Of course, Australia is not the only, nor even the most important, state actor in the Pacific. The US has increasingly pivoted towards the Pacific since the Obama administration and, as noted earlier for Australia, has often prioritised countering China’s influence in the region76. The importance of kinship and connection for climate justice discussed here in the Australian context can be extended to any and all actors in the region—treating the Pacific as equal members of a family, rather than a strategic arena for action or simply a place to extend influence into, will produce better outcomes for climate justice, and thus better climate action, in turn, building trust and making partnerships/alliances more effective.

Using the example of carbon finance, we have illustrated one way this Pacific informed perspective might support climate justice. Learning from and respecting the Pacific Islands and their knowledge and traditions could help make carbon finance governance fairer. Pacific ideas of connection between land and sea and between country and people are arguably exactly the holistic approaches these schemes need and are slowly moving towards—they certainly influenced the proposal for a different approach put forward by one of the authors29. Finally, understanding our connections to the Pacific and no longer seeing them as small and peripheral but directly connected to us all may encourage wealthier, more powerful countries to support innovative approaches to addressing the injustice of these colonial and neoliberal mechanisms.

This is not only about justice but about action. Justice, in whatever way we might achieve it, is essential if these mechanisms are to work for climate action. If they are inaccessible or unmanageable, or if they damage communities or landscapes, these same communities may understandably avoid or renege on them.

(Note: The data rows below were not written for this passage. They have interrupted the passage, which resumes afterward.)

-- ==== Sys2Proof/Laws/Ops.lean ====
section
/-! SUPPORT. One lemma for each shared operation: everything it can do. -/

namespace Sys2Proof.Machine

/-! ### The target -/

theorem Target.lands_iff (aExt a : Addr) (t : Target) :
    t.lands aExt a = true ↔ a.getLsbD 8 = false ∨ a = aExt ∨ t.ext = some true := by
  simp only [Target.lands, Bool.or_eq_true, Bool.not_eq_true', beq_iff_eq, or_assoc]

theorem Target.read_write (aExt a b : Addr) (d : Byte) (t : Target) :
    (t.write aExt a d).shadow.read b =
      if a = b then (if b.getLsbD 8 = false ∨ b = aExt ∨ t.ext = some true then some d else none)
      else t.shadow.read b := by
  unfold Target.write
  by_cases hab : a = b
  · subst a
    by_cases h : t.lands aExt b = true
    · simp only [h, if_true, Memory.read_put, if_pos ((t.lands_iff aExt b).mp h)]
    · simp only [Bool.not_eq_true _ ▸ h, Bool.false_eq_true, if_false, Memory.read_forget, if_true,
        if_neg (mt (t.lands_iff aExt b).mpr h)]
  · have hba : ¬ b = a := fun e => hab e.symm
    simp only [hab, if_false]
    split
    · simp only [Memory.read_put, hba, if_false]
    · simp only [Memory.read_forget, hba, if_false]

theorem Target.ext_write (aExt a : Addr) (d : Byte) (t : Target) :
    (t.write aExt a d).ext = if a = aExt then some (d.getLsbD 0) else t.ext := rfl

theorem Target.wf_write {t : Target} (h : t.shadow.wf) (aExt a : Addr) (d : Byte) :
    (t.write aExt a d).shadow.wf := by
  unfold Target.write
  simp only
  split
  · exact Memory.wf_put h a d
  · exact Memory.wf_forget h a

/-! ### One transaction -/

/-- The bank line and the data lines of an address phase carry the address (20_memory.md R62). -/
theorem addr_split (a : Addr) : a.extractLsb' 8 1 ++ a.extractLsb' 0 8 = a := by
  apply BitVec.eq_of_getLsbD_eq
  intro i hi
  simp only [BitVec.getLsbD_append, BitVec.getLsbD_extractLsb']
  by_cases h : i < 8
  · simp [h]
  · have : i = 8 := by omega
    subst this
    simp

/-- The pins after the transaction `(a, d)`. -/
def pinsAfter (a : Addr) (d : Byte) (p : Pins) : Pins := ⟨.data, a.extractLsb' 8 1, .off, .high, p.rst, d⟩

/-- The target after the transaction `(a, d)`: one register write, and the address stays latched. -/
def targetAfter (aExt a : Addr) (d : Byte) (t : Target) : Target := { t.write aExt a d with addr := some a }

/-- Everything a transaction does, from any pins and any target. -/
theorem busWrite_eq (w : Nat) (a : Addr) (d : Byte) (s : State) :
    busWrite w a d s =
      { s with
        seq := ⟨w, 11⟩
        pins := pinsAfter a d s.pins
        traceRev := (transactionEvents s.cfg.toParams a d).reverse ++ s.traceRev
        tgt := targetAfter s.cfg.aExt a d s.tgt } := by
  have h := addr_split a
  simp only [busWrite, busSteps, busStep, busAction, List.range', List.foldl, strobe, endPulse, setLine, delay,
    Pins.drive, Target.pulse, h, pinsAfter, targetAfter, transactionEvents, strobeEvents, Target.write, Target.lands]
  rfl

/-! ### A command's transactions -/

/-- The pins after the transactions `l`. -/
def pinsAfterAll (l : List (Addr × Byte)) (p : Pins) : Pins := l.foldl (fun p x => pinsAfter x.1 x.2 p) p

/-- The target after the transactions `l`. -/
def targetAfterAll (aExt : Addr) (l : List (Addr × Byte)) (t : Target) : Target :=
  l.foldl (fun t x => targetAfter aExt x.1 x.2 t) t

/-- The events of the transactions `l`. -/
def eventsOf (p : Params) (l : List (Addr × Byte)) : List PinEvent := l.flatMap fun x => transactionEvents p x.1 x.2

/-- The steps of the first transaction. -/
theorem busProgressFrom_first {w : Nat} {x : Addr × Byte} {l : List (Addr × Byte)} {k : Nat} (h : k ≤ 11) (s : State) :
    busProgressFrom w (x :: l) k s = busSteps w x.1 x.2 k s := if_pos h

/-- The steps after the first transaction. -/
theorem busProgressFrom_rest {w : Nat} {x : Addr × Byte} {l : List (Addr × Byte)} {k : Nat} (s : State) :
    busProgressFrom w (x :: l) (k + 11) s = busProgressFrom (w + 1) l k (busWrite w x.1 x.2 s) := by
  rcases Nat.eq_zero_or_pos k with rfl | h
  · rw [busProgressFrom_first (Nat.le_refl _)]
    cases l <;> rfl
  · rw [busProgressFrom, if_neg (by omega), Nat.add_sub_cancel]

/-- Everything the transactions do, but for the position the last leaves. -/
theorem busProgressFrom_all (l : List (Addr × Byte)) (w : Nat) (s : State) :
    { busProgressFrom w l (11 * l.length) s with seq := Seq.idle } =
      { s with
        seq := Seq.idle
        pins := pinsAfterAll l s.pins
        traceRev := (eventsOf s.cfg.toParams l).reverse ++ s.traceRev
        tgt := targetAfterAll s.cfg.aExt l s.tgt } := by
  induction l generalizing w s with
  | nil => rfl
  | cons x l ih =>
    rw [List.length_cons, Nat.mul_succ, busProgressFrom_rest, ih, busWrite_eq]
    simp [pinsAfterAll, targetAfterAll, eventsOf]

theorem busWrites_eq (l : List (Addr × Byte)) (s : State) :
    busWrites l s =
      { s with
        seq := Seq.idle
        pins := pinsAfterAll l s.pins
        traceRev := (eventsOf s.cfg.toParams l).reverse ++ s.traceRev
        tgt := targetAfterAll s.cfg.aExt l s.tgt } := busProgressFrom_all l 0 s

theorem wlog_targetAfterAll (aExt : Addr) (l : List (Addr × Byte)) (t : Target) :
    (targetAfterAll aExt l t).wlogRev = l.reverse ++ t.wlogRev := by
  induction l generalizing t with
  | nil => rfl
  | cons x l ih =>
    have := ih (targetAfter aExt x.1 x.2 t)
    simp only [targetAfterAll, List.foldl_cons] at this ⊢
    rw [this]
    simp [targetAfter, Target.write]

theorem ext_targetAfterAll (aExt : Addr) (l : List (Addr × Byte)) (t : Target) :
    (targetAfterAll aExt l t).ext = l.foldl (fun e x => if x.1 = aExt then some (x.2.getLsbD 0) else e) t.ext := by
  induction l generalizing t with
  | nil => rfl
  | cons x l ih => exact ih (targetAfter aExt x.1 x.2 t)

theorem read_targetAfterAll (aExt b : Addr) (l : List (Addr × Byte)) (t : Target) :
    (targetAfterAll aExt l t).shadow.read b = contentAfter aExt b l (t.shadow.read b) t.ext := by
  induction l generalizing t with
  | nil => rfl
  | cons x l ih =>
    have := ih (targetAfter aExt x.1 x.2 t)
    simp only [targetAfterAll, List.foldl_cons] at this ⊢
    rw [this]
    simp only [contentAfter, targetAfter, Target.read_write, Target.ext_write]

theorem wf_targetAfterAll {t : Target} (h : t.shadow.wf) (aExt : Addr) (l : List (Addr × Byte)) :
    (targetAfterAll aExt l t).shadow.wf := by
  induction l generalizing t with
  | nil => exact h
  | cons x l ih => exact ih (t := targetAfter aExt x.1 x.2 t) (Target.wf_write h aExt x.1 x.2)

theorem pinsAfterAll_append (l : List (Addr × Byte)) (x : Addr × Byte) (p : Pins) :
    pinsAfterAll (l ++ [x]) p = pinsAfter x.1 x.2 (pinsAfterAll l p) := by simp [pinsAfterAll]

theorem addr_targetAfterAll_append (aExt : Addr) (l : List (Addr × Byte)) (x : Addr × Byte) (t : Target) :
    (targetAfterAll aExt (l ++ [x]) t).addr = some x.1 := by simp [targetAfterAll, targetAfter]

@[simp] theorem rst_pinsAfterAll (l : List (Addr × Byte)) (p : Pins) : (pinsAfterAll l p).rst = p.rst := by
  induction l generalizing p with
  | nil => rfl
  | cons x l ih => exact ih (pinsAfter x.1 x.2 p)

/-- A location no transaction writes keeps its content. -/
theorem contentAfter_outside {aExt b : Addr} {l : List (Addr × Byte)} (h : ∀ x ∈ l, x.1 ≠ b) (v : Option Byte)
    (e : Option Bool) : contentAfter aExt b l v e = v := by
  induction l generalizing v e with
  | nil => rfl
  | cons x l ih =>
    have hx : x.1 ≠ b := h x List.mem_cons_self
    simp only [contentAfter, hx, if_false]
    exact ih (fun y hy => h y (List.mem_cons_of_mem _ hy)) v _

/-- A command's transactions are issued, and nothing else is. -/
theorem busWrites_issued {l : List (Addr × Byte)} (hl : l ≠ []) (s : State) : Issued l s (busWrites l s) := by
  rw [busWrites_eq]
  obtain ⟨l', x, rfl⟩ : ∃ l' x, l = l' ++ [x] := ⟨_, _, (List.dropLast_append_getLast hl).symm⟩
  exact
    { trace := by simp [State.pinTrace, eventsOf]
      log := by simp [State.writeLog, wlog_targetAfterAll]
      pins := ⟨x, by simp, by simp [pinsAfterAll_append, PinsAfter, pinsAfter],
        addr_targetAfterAll_append s.cfg.aExt l' x s.tgt⟩
      seq := rfl
      contents := fun b => read_targetAfterAll s.cfg.aExt b (l' ++ [x]) s.tgt
      outside := fun b hb => (read_targetAfterAll s.cfg.aExt b (l' ++ [x]) s.tgt).trans (contentAfter_outside hb _ _)
      ext := ext_targetAfterAll s.cfg.aExt (l' ++ [x]) s.tgt }

/-! ### Faults and admission -/

theorem raise_eq_of_clear {s : State} (h : s.fault = false) (c : Cause) (cw : CmdWord) :
    raise c cw s = s.setFault c cw := by simp [raise, h]

theorem raise_eq_of_faulted {s : State} (h : s.fault = true) (c : Cause) (cw : CmdWord) : raise c cw s = s := by
  simp [raise, h]

theorem runCommand_faulted {s : State} (h : s.fault = true) (i : Instr) (body : State → Except Cause State) :
    runCommand i body s = .next s := by simp [runCommand, h]

/-- What a command can do: it is ignored, it raises a fault and nothing else, or it runs its effects. -/
theorem runCommand_cases {i : Instr} {body : State → Except Cause State} {s t : State}
    (h : runCommand i body s = .next t) :
    (s.fault = true ∧ t = s) ∨ (s.fault = false ∧ ∃ c, t = s.setFault c (encode i)) ∨
      (s.fault = false ∧ (s.begun = true ∨ i = .begin) ∧ body s = .ok t) := by
  unfold runCommand at h
  cases hf : s.fault with
  | true => simp_all
  | false =>
    simp only [hf, Bool.false_eq_true, if_false, raise_eq_of_clear hf] at h
    split at h
    · exact .inr (.inl ⟨rfl, _, (Host.Outcome.next.inj h).symm⟩)
    · split at h
      · exact .inr (.inl ⟨rfl, _, (Host.Outcome.next.inj h).symm⟩)
      · rename_i hb
        have hb : s.begun = true ∨ i = .begin := by
          cases hbeg : s.begun <;> simp_all
        split at h
        · rename_i hbody
          exact .inr (.inr ⟨rfl, hb, hbody.trans (congrArg _ (Host.Outcome.next.inj h))⟩)
        · exact .inr (.inl ⟨rfl, _, (Host.Outcome.next.inj h).symm⟩)

/-- A command that is admitted and whose checks pass runs its effects. -/
theorem runCommand_ok {i : Instr} {body : State → Except Cause State} {s t : State} (hf : s.fault = false)
    (hw : i.wellFormed = true) (hb : s.begun = true ∨ i = .begin) (h : body s = .ok t) :
    runCommand i body s = .next t := by
  unfold runCommand
  rcases hb with hb | rfl <;> simp_all

/-- A command that is admitted and whose checks fail raises their cause. -/
theorem runCommand_error {i : Instr} {body : State → Except Cause State} {s : State} {c : Cause} (hf : s.fault = false)
    (hw : i.wellFormed = true) (hb : s.begun = true ∨ i = .begin) (h : body s = .error c) :
    runCommand i body s = .next (s.setFault c (encode i)) := by
  unfold runCommand
  rcases hb with hb | rfl <;> simp_all [raise]

/-! ### Operands -/

theorem opIndex_of_lt {idx : BitVec 6} (h : idx.toNat < 36) : opIndex idx = .ok ⟨idx.toNat, h⟩ := by
  simp [opIndex, h]

theorem opIndex_of_ge {idx : BitVec 6} (h : 36 ≤ idx.toNat) : opIndex idx = .error .operatorIndexRange := by
  simp [opIndex, Nat.not_lt.mpr h]

theorem chIndex_of_lt {idx : BitVec 6} (h : idx.toNat < 18) : chIndex idx = .ok ⟨idx.toNat, h⟩ := by
  simp [chIndex, h]

theorem chIndex_of_ge {idx : BitVec 6} (h : 18 ≤ idx.toNat) : chIndex idx = .error .channelIndexRange := by
  simp [chIndex, Nat.not_lt.mpr h]

/-- Truncation to one bit keeps bit 0. -/
theorem toNat_bit_zero (v : BitVec 10) : v[0].toNat = v.toNat % 2 := by
  rw [← BitVec.getLsbD_eq_getElem, BitVec.getLsbD, Nat.testBit_zero]
  rcases Nat.mod_two_eq_zero_or_one v.toNat with h | h <;> simp [h]

theorem waveCode_waveOfCode (c : BitVec 2) : waveCode (waveOfCode c) = c := by
  revert c
  decide

theorem waveOfCode_waveCode (w : Waveform) : waveOfCode (waveCode w) = w := by cases w <;> rfl

/-- A field written holds the low bits of the value (30_encoding.md R98). -/
theorem readOpField_write_same (f : OpField) (v : BitVec 10) (o : OpParams) :
    readOpField f (writeOpField f v o) = v.toNat % 2 ^ f.width := by
  cases f <;> simp [readOpField, writeOpField, OpField.width, toNat_bit_zero, waveCode_waveOfCode]

/-- Every other field stays. -/
theorem readOpField_write_other {f g : OpField} (h : g ≠ f) (v : BitVec 10) (o : OpParams) :
    readOpField g (writeOpField f v o) = readOpField g o := by
  cases f <;> cases g <;> first | exact absurd rfl h | rfl

theorem readChField_write_same (f : ChField) (v : BitVec 10) (c : ChParams) :
    readChField f (writeChField f v c) = v.toNat % 2 ^ f.width := by
  cases f <;> simp [readChField, writeChField, ChField.width, toNat_bit_zero]
  exact (Nat.mod_eq_of_lt v.isLt).symm

theorem readChField_write_other {f g : ChField} (h : g ≠ f) (v : BitVec 10) (c : ChParams) :
    readChField g (writeChField f v c) = readChField g c := by
  cases f <;> cases g <;> first | exact absurd rfl h | rfl

end Sys2Proof.Machine
end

If carbon finance and other mechanisms become simply and solely investments for the wealthy to offset emissions that they might otherwise avoid, we risk hitting net zero but seeing the Keeling curve of carbon dioxide levels in the atmosphere continue to rise, undermining faith in all climate action. A lack of justice for communities (resource owners and stewards) and from a functional perspective of reducing carbon will undermine confidence in carbon credits and other payments for ecosystem services. Justice is a pragmatic requirement for success as much as an ethical and moral one. Climate change does not respect political boundaries, nor should our quest for climate justice. If we continue to participate in the slow violence that results from climate inaction and a lack of engagement with those most impacted by climate change, the ‘let die’ necropolitics of sacrificing seemingly remote locations—whether the islands of the Pacific or elsewhere—will come for us all. Instead, we must learn from others, from ideas of connection and kinship from the Pacific Islands and elsewhere to help us address climate injustice and pursue more urgent, fairer, and more effective climate action.